يَٰٓأَيُّهَا ٱلنَّاسُ إِنَّا خَلَقۡنَٰكُم مِّن ذَكَرٖ وَأُنثَىٰ وَجَعَلۡنَٰكُمۡ شُعُوبٗا وَقَبَآئِلَ لِتَعَارَفُوٓاْۚ إِنَّ أَكۡرَمَكُمۡ عِندَ ٱللَّهِ أَتۡقَىٰكُمۡۚ إِنَّ ٱللَّهَ عَلِيمٌ خَبِيرٞ ١٣
Ey insanlar, biz sizi bir erkek ve bir kadından yarattık ve birbirinizi tanımanız için sizi milletlere ve kabilelere ayırdık. Allah yanında en üstün olanınız Allah'tan en çok korkanınızdır. Allah bilendir, haber alandır.
۞ قَالَتِ ٱلۡأَعۡرَابُ ءَامَنَّاۖ قُل لَّمۡ تُؤۡمِنُواْ وَلَٰكِن قُولُوٓاْ أَسۡلَمۡنَا وَلَمَّا يَدۡخُلِ ٱلۡإِيمَٰنُ فِي قُلُوبِكُمۡۖ وَإِن تُطِيعُواْ ٱللَّهَ وَرَسُولَهُۥ لَا يَلِتۡكُم مِّنۡ أَعۡمَٰلِكُمۡ شَيۡـًٔاۚ إِنَّ ٱللَّهَ غَفُورٞ رَّحِيمٌ ١٤
Ey Muhammed! Bedeviler: «İnandık» dediler, de ki: «İnanmadık fakat İslam olduk deyin; inanç henüz gönüllerinize yerleşmedi; eğer Allah'a ve Peygamberine itaat ederseniz yaptıklarınızdan birşey eksilmez; doğrusu Allah, bağışlar, merhamet eder.»
إِنَّمَا ٱلۡمُؤۡمِنُونَ ٱلَّذِينَ ءَامَنُواْ بِٱللَّهِ وَرَسُولِهِۦ ثُمَّ لَمۡ يَرۡتَابُواْ وَجَٰهَدُواْ بِأَمۡوَٰلِهِمۡ وَأَنفُسِهِمۡ فِي سَبِيلِ ٱللَّهِۚ أُوْلَٰٓئِكَ هُمُ ٱلصَّٰدِقُونَ ١٥
Gerçek mü'minler ancak Allah'a ve Resulüne iman eden, ondan sonra asla şüpheye düşmeyen, Allah yolunda mallarıyla canlarıyla savaşanlardır. İşte iman sözlerinde doğru olanlar onlardır.
قُلۡ أَتُعَلِّمُونَ ٱللَّهَ بِدِينِكُمۡ وَٱللَّهُ يَعۡلَمُ مَا فِي ٱلسَّمَٰوَٰتِ وَمَا فِي ٱلۡأَرۡضِۚ وَٱللَّهُ بِكُلِّ شَيۡءٍ عَلِيمٞ ١٦
De ki: «Siz mi Allah'a dininizi öğreteceksiniz? Allah, göklerde ve yerde olanları bilir, Allah, herşeyi bilendir.»

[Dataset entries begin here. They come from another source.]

/-- Off the platform only a kept unlocked-exit mark keeps the DOOR cause present (R74). -/
theorem doorCausePresent_of_off {c : Cabin} (h : c.state ≠ .alighting ∧ c.state ≠ .boarding)
    (alight board : Freshness) : doorCausePresent alight board c = c.unlockedExit := by
  obtain ⟨ha, hb⟩ := h
  unfold doorCausePresent
  split
  · next h => exact absurd h ha
  · next h => exact absurd h hb
  · exact Bool.or_false _

/-- With no cabin on the platform the tests after a restart find the kept unlocked-exit marks, and no
other cause present (R74, R136). -/
theorem restart_causes (h : ∀ c ∈ s.cabins, c.state ≠ .alighting ∧ c.state ≠ .boarding) :
    (restart s).causes = ⟨s.cabins.any fun c => c.unlockedExit, false, false⟩ := by
  have hdoor : (restart s).causes.door = s.cabins.any fun c => c.unlockedExit := by
    have hany : (restart s).causes.door =
        (s.cabins.map Cabin.restarted).any (doorCausePresent .unknown .unknown) := rfl
    rw [hany, List.any_map]
    rw [Bool.eq_iff_iff, List.any_eq_true, List.any_eq_true]
    refine exists_congr fun c => and_congr_right fun hc => ?_
    rw [Function.comp_apply, doorCausePresent_of_off (c := c.restarted) (h c hc)]
    rfl
  have hcauses : (restart s).causes = ⟨(restart s).causes.door, false, false⟩ := rfl
  rw [hcauses, hdoor]

/-- Settles O50: the request only marks the restart as pending, and its effect is written out record by
record. -/
theorem restartTakesEffect : Obligations.RestartTakesEffect := by
  refine ⟨fun s tag hs => ?_, fun s => ⟨fun h => ?_, fun h => ?_⟩⟩
  · have hexec : exec (.restart tag) s = .next (placeReply 0x03 tag (serveRestart s)) :=
      arrive_of_ready hs .restart tag []
    refine ⟨fun h => ?_, fun h => ?_⟩
    · rw [hexec, serveRestart_of_service h, placeReply_refused]
      rfl
    · rw [hexec, serveRestart_of_setup h]
      exact congrArg _ (placeReply_served (Nat.zero_le 55))
  · rw [exec_restartTakesEffect, if_neg (by simp [h])]
  · obtain ⟨hriders, hunverified⟩ := restart_totals s
    refine ⟨restart s, (exec_restartTakesEffect s).trans (congrArg _ (if_pos h)), rfl, rfl, rfl, rfl,
      rfl, rfl, rfl, rfl, rfl, rfl, hriders, hunverified, rfl, restart_holds s, restart_causes, rfl,
      rfl, rfl, rfl, rfl, rfl, rfl, rfl, rfl, rfl, rfl, rfl, rfl, rfl, rfl, rfl, rfl, rfl, rfl, rfl,
      rfl⟩

end Sys2Proof.Machine

/-! ## The laws of the hold list through every step (R45, R105, R116, R124) -/

namespace Sys2Proof.Machine

set_option Elab.async false

variable {s t : State}

/-- What every change inside an event keeps of the hold list: its laws but for the cause-present states,
which may wait for their tests, and the WIND table in range, which bounds the MASTS cause. -/
structure HoldsKept (s : State) : Prop where
  law : HoldLaw s
  position : PositionLaw s
  windHold : WindHoldLaw s
  wind : WindInv s

theorem HoldsKept.of_inv (h : HoldInv s) (hw : WindInv s) : HoldsKept s := by
  obtain ⟨hlaw, -, hpos, hwind⟩ := holdInv_iff.mp h
  exact ⟨hlaw, hpos, hwind, hw⟩

theorem Act.keeps_holdsKept (h : HoldsKept s) (a : Act s t) : HoldsKept t where
  law := a.keeps_holdLaw h.law h.position h.wind.1
  position := a.keeps_position h.law h.position
  windHold := a.keeps_windHold h.law h.windHold
  wind := a.keeps_wind h.wind

theorem OuterAct.keeps_holdsKept (h : HoldsKept s) (a : OuterAct s t) : HoldsKept t where
  law := a.keeps_holdLaw h.law
  position := a.keeps_position h.position
  windHold := a.keeps_windHold h.windHold
  wind := a.keeps_wind h.wind

theorem Work.keeps_holdInv {line mid : Bool} (w : Work line s false mid t) (h : HoldInv s)
    (hw : WindInv s) : HoldInv t := by
  have hkept : HoldsKept t := w.keeps (fun h a => a.keeps_holdsKept h)
    (fun h a => a.keeps_holdsKept h) (.of_inv h hw)
  obtain ⟨-, hcauses, -⟩ := holdInv_iff.mp h
  exact holdInv_iff.mpr ⟨hkept.law, w.keeps_causes rfl hcauses, hkept.position, hkept.windHold⟩

/-- After a reset the list holds the POSITION entry of SEARCHING and the MASTS entry (R136), and the level
is CALM. -/
theorem holdInv_of_reset (h : ResetRecords t) (hcauses : t.causes = t.tests) : HoldInv t := by
  obtain ⟨-, -, -, -, -, -, -, ⟨time, hholds⟩, -, htracker, hwind, -⟩ := h
  obtain ⟨hnodup, hforms⟩ := resetHolds_law time t.causes
  refine ⟨hholds ▸ hnodup, hholds ▸ hforms, hcauses, ?_, ?_⟩
  · rw [State.entry, hholds, htracker]
    rfl
  · rw [State.entry, hholds, hwind]
    rfl

/-- Settles O8, by what each change of an event keeps of the hold list; the two resets leave the list of
R136. -/
theorem holdListLawKept : Obligations.HoldListLawKept := by
  intro s t hhold hwind hstep
  rcases step_work hstep with w | ⟨u, -, rfl | ⟨-, rfl⟩⟩
  · exact w.keeps_holdInv hhold hwind
  · exact holdInv_of_reset (powerOn_resetRecords u) rfl
  · exact holdInv_of_reset (restart_resetRecords u) rfl

end Sys2Proof.Machine

/-! ## Snapshots taken, and a burst of them (R132 to R135) -/

namespace Sys2Proof.Machine

set_option Elab.async false

variable {s u : State} {first last e : HoldEntry} {lost : Bool}

/-! ### The indices (R133) -/

/-- The index after another names the other slot. -/
theorem getLsbD_zero_succ : ∀ i : BitVec 2, (i + 1).getLsbD 0 = !i.getLsbD 0 := by decide

/-- The slot of an index, by its remainder. -/
theorem SnapshotSlots.slot_eq_mod (k : SnapshotSlots) (i : BitVec 2) :
    k.slot i = if i.toNat % 2 = 0 then k.slot0 else k.slot1 := by
  have hparity : ∀ i : BitVec 2, (i.toNat % 2 = 0) = (i.getLsbD 0 = false) := by decide
  simp only [SnapshotSlots.slot, hparity]
  cases i.getLsbD 0 <;> rfl

theorem SnapshotSlots.unread_eq_zero_iff {k : SnapshotSlots} : k.unread = 0 ↔ k.w = k.r := by
  have hsub : ∀ w r : BitVec 2, (w - r).toNat = 0 ↔ w = r := by decide
  exact hsub k.w k.r

/-- One taken is one unread fewer. -/
theorem SnapshotSlots.unread_taken {k : SnapshotSlots} (h : k.unread ≠ 0) :
    ({ k with r := k.r + 1 } : SnapshotSlots).unread = k.unread - 1 := by
  have hsub : ∀ w r : BitVec 2, (w - r).toNat ≠ 0 → (w - (r + 1)).toNat = (w - r).toNat - 1 := by
    decide
  exact hsub k.w k.r h

/-! ### SNAPSHOT TAKE (R135) -/

theorem serveSnapshotTake_none (h : s.snaps.unread = 0) : serveSnapshotTake s = refusedWith .none s :=
  if_pos h

theorem serveSnapshotTake_some {x : Snapshot} (h : s.snaps.unread ≠ 0)
    (hx : s.snaps.slot s.snaps.r = some x) :
    serveSnapshotTake s = served (byte (s.snaps.unread - 1) :: snapshotBytes x)
      { s with snaps := { s.snaps with r := s.snaps.r + 1 } } := by
  simp only [serveSnapshotTake, if_neg h, hx, SnapshotSlots.unread_taken h]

يَمُنُّونَ عَلَيۡكَ أَنۡ أَسۡلَمُواْۖ قُل لَّا تَمُنُّواْ عَلَيَّ إِسۡلَٰمَكُمۖ بَلِ ٱللَّهُ يَمُنُّ عَلَيۡكُمۡ أَنۡ هَدَىٰكُمۡ لِلۡإِيمَٰنِ إِن كُنتُمۡ صَٰدِقِينَ ١٧
Ey Muhammed! Müslüman oldular diye seni minnet altında bırakmak isterler de ki: «Müslüman olmanızı benim başıma kakmayın. Tersine, size imanı nasip ettiği için Allah sizi minnet altında bırakır.»

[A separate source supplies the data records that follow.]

-- ==== Sys2Proof/Machine/State.lean ====
section
/-! DEFINITION. The state of the decoder core (10_state.md, rules R20 to R32), the three step parameters of rule R33 it
runs against, the state after reset (rule R230) and the reasons a step can stop. -/

namespace Sys2Proof.Machine

/-- `phase` (rule R20). -/
inductive Phase where
  | init
  | running
  | terminal
  | failed
deriving DecidableEq, Repr

/-- `ctl` (rule R21). -/
inductive Ctl where
  | idle
  | walkDirect
  | walkIndirect
  | walkCorr
deriving DecidableEq, Repr

/-- `end_reason` (rule R30). -/
inductive EndReason where
  | none
  | correlation
  | endOfStream
deriving DecidableEq, Repr

/-- An entry of the Instruction Index (rule R53): mnemonic, operand text, byte length. -/
structure Entry where
  mnem : Text
  ops  : Text
  len  : Nat
deriving DecidableEq, Repr

/-- The Instruction Index (rules R50 and R53), the one addressed space with contents: entries by address, in the
canonical form of `Index.wf`. An address that is not listed is a `MISS`. -/
abbrev Index := List (Nat × Entry)

/-- The canonical form of an Index: addresses strictly rising, each a `W`-bit address. No entry equals a `MISS`. -/
def Index.wf (x : Index) : Bool :=
  decide (x.Pairwise fun a b => a.1 < b.1) && x.all fun a => decide (a.1 < 2 ^ 64)

/-- An emitted record (rules R32 and R55). -/
structure Record where
  address : Word
  entry   : Entry
deriving DecidableEq, Repr

/-- An element of the event output (rules R32 and R55). -/
inductive Event where
  | decoded (p : Packet)
  | ignored (k : Kind)
deriving DecidableEq, Repr

/-- The ten causes of rule R200 as names. -/
inductive Cause where
  | unexpectedEof
  | syncMarkerMismatch
  | invalidTcode
  | missingInstruction
  | unsupportedBranchOperand
  | expectedSync
  | parcelUnderflow
  | emptyDirectBranch
  | badInstructionLength
  | fieldOverflow
deriving DecidableEq, Repr

/-- A fatal error with the information rule R200 records for its cause. The four errors a decode can raise are under
`decode`, since rule R211 attributes those to the packet being decoded and all others to the packet being replayed. -/
inductive Err where
  | decode (e : DecodeError)
  | missingInstruction (addr : Word)
  | unsupportedBranchOperand (addr : Word) (ops : Text)
  | expectedSync (kind : Kind)
  | parcelUnderflow (addr : Word) (parcels : Nat) (remaining : Word)
  | emptyDirectBranch
  | badInstructionLength (addr : Word) (len : Nat)
deriving DecidableEq, Repr

/-- The error record (rules R31 and R211). Its `cause`, `code` and `info` are all read off `err`
(`FailRecord.cause`, `FailRecord.code`). -/
structure FailRecord where
  err         : Err
  packetIndex : BitVec 64
  offset      : Nat
deriving DecidableEq, Repr

/-- The state of the machine. -/
structure State where
  /-- Rule R20. -/
  phase               : Phase
  /-- Rule R21. -/
  ctl                 : Ctl
  /-- Rule R22: the number of trace bytes consumed, an unbounded natural. -/
  pos                 : Nat
  /-- Rule R23: the offset of the current packet's Tcode byte. -/
  pktStart            : Nat
  /-- Rule R24. -/
  packetsProcessed    : BitVec 64
  /-- Rule R25, the program counter (rule R35). -/
  currentPc           : Word
  /-- Rule R26. -/
  lastAbsoluteAddress : Word
  /-- Rule R27, the Packet register. -/
  pkt                 : Packet
  /-- Rule R28: the parcels the current walk has left. -/
  remaining           : Word
  /-- Rule R29. -/
  lastVisited         : Word
  /-- Rule R29; `none` is the spec's `NONE`. -/
  lastEntry           : Option Entry
  /-- Rule R30. -/
  endReason           : EndReason
  /-- Rule R31; `none` is the spec's `NONE`. -/
  fail                : Option FailRecord
  /-- Rule R32, in emission order. -/
  records             : List Record
  /-- Rule R32, in the order appended. -/
  events              : List Event
  /-- The trace byte sequence `T` (rules R33 and R51), a parameter of the step; `L` is its length (assumption 3). -/
  trace               : List Byte
  /-- The Instruction Index (rules R33 and R54), a parameter of the step (assumption 3). -/
  index               : Index
  /-- The configuration record (rules R6 and R33), a parameter of the step (assumption 3). -/
  cfg                 : Cfg
deriving DecidableEq, Repr

/-- The host's launch (rules R231 and R240): the trace, the Index and the configuration are in place and the core is
reset, which puts every register at the value rule R230 gives. -/
def State.launch (cfg : Cfg) (index : Index) (trace : List Byte) : State where
  phase               := .init
  ctl                 := .idle
  pos                 := 0
  pktStart            := 0
  packetsProcessed    := 0
  currentPc           := 0
  lastAbsoluteAddress := 0
  pkt                 := Packet.empty
  remaining           := 0
  lastVisited         := 0
  lastEntry           := none
  endReason           := .none
  fail                := none
  records             := []
  events              := []
  trace               := trace
  index               := index
  cfg                 := cfg

/-- The machine right after reset (rule R230). The host has supplied nothing yet: the trace and the Index are empty
and the configuration is the default (assumption 3). -/
def State.reset : State := State.launch Cfg.default [] []

/-- Why the machine stands still. Each of these is safe: the machine takes no step where the spec gives none. An error
of rule R200 is no `Fault`: it is taken as a next state with `phase` `FAILED` (rule R211). -/
inductive Fault where
  /-- Raised by `step`, and by a packet's meaning, when `phase` is `TERMINAL`: no step is enabled (rules R150, R163).
  Safe. -/
  | runEnded
  /-- Raised by `step`, and by a packet's meaning, when `phase` is `FAILED`: no step is enabled (rules R150, R213).
  Safe. -/
  | runFailed
  /-- Raised by a packet's meaning when a walk is in progress: the next packet is handled only after the replay of the
  current one has finished (rule R61). `step` never calls a meaning there. Safe. -/
  | walkInProgress
  /-- Raised by `ResolveDirect` when `last_entry` is `NONE`, which rule R156 says never happens; no state that a run
  reaches raises it. Safe. -/
  | noLastEntry
deriving DecidableEq, Repr

/-- Why the model gives a step no meaning. -/
inductive Refusal where
  /-- Raised by an arm of `exec` whose instruction has no meaning yet; no arm of this model does. Safe. -/
  | notModelled (mnemonic : String)
  /-- Raised by `step` under a configuration that violates a constraint of rule R6, which the spec says is refused.
  Safe. -/
  | badConfig
deriving DecidableEq, Repr

end Sys2Proof.Machine
end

إِنَّ ٱللَّهَ يَعۡلَمُ غَيۡبَ ٱلسَّمَٰوَٰتِ وَٱلۡأَرۡضِۚ وَٱللَّهُ بَصِيرُۢ بِمَا تَعۡمَلُونَ ١٨
Şüphesiz Allah, göklerin ve yerin gizlisini bilir. Allah yaptıklarınızı görmektedir.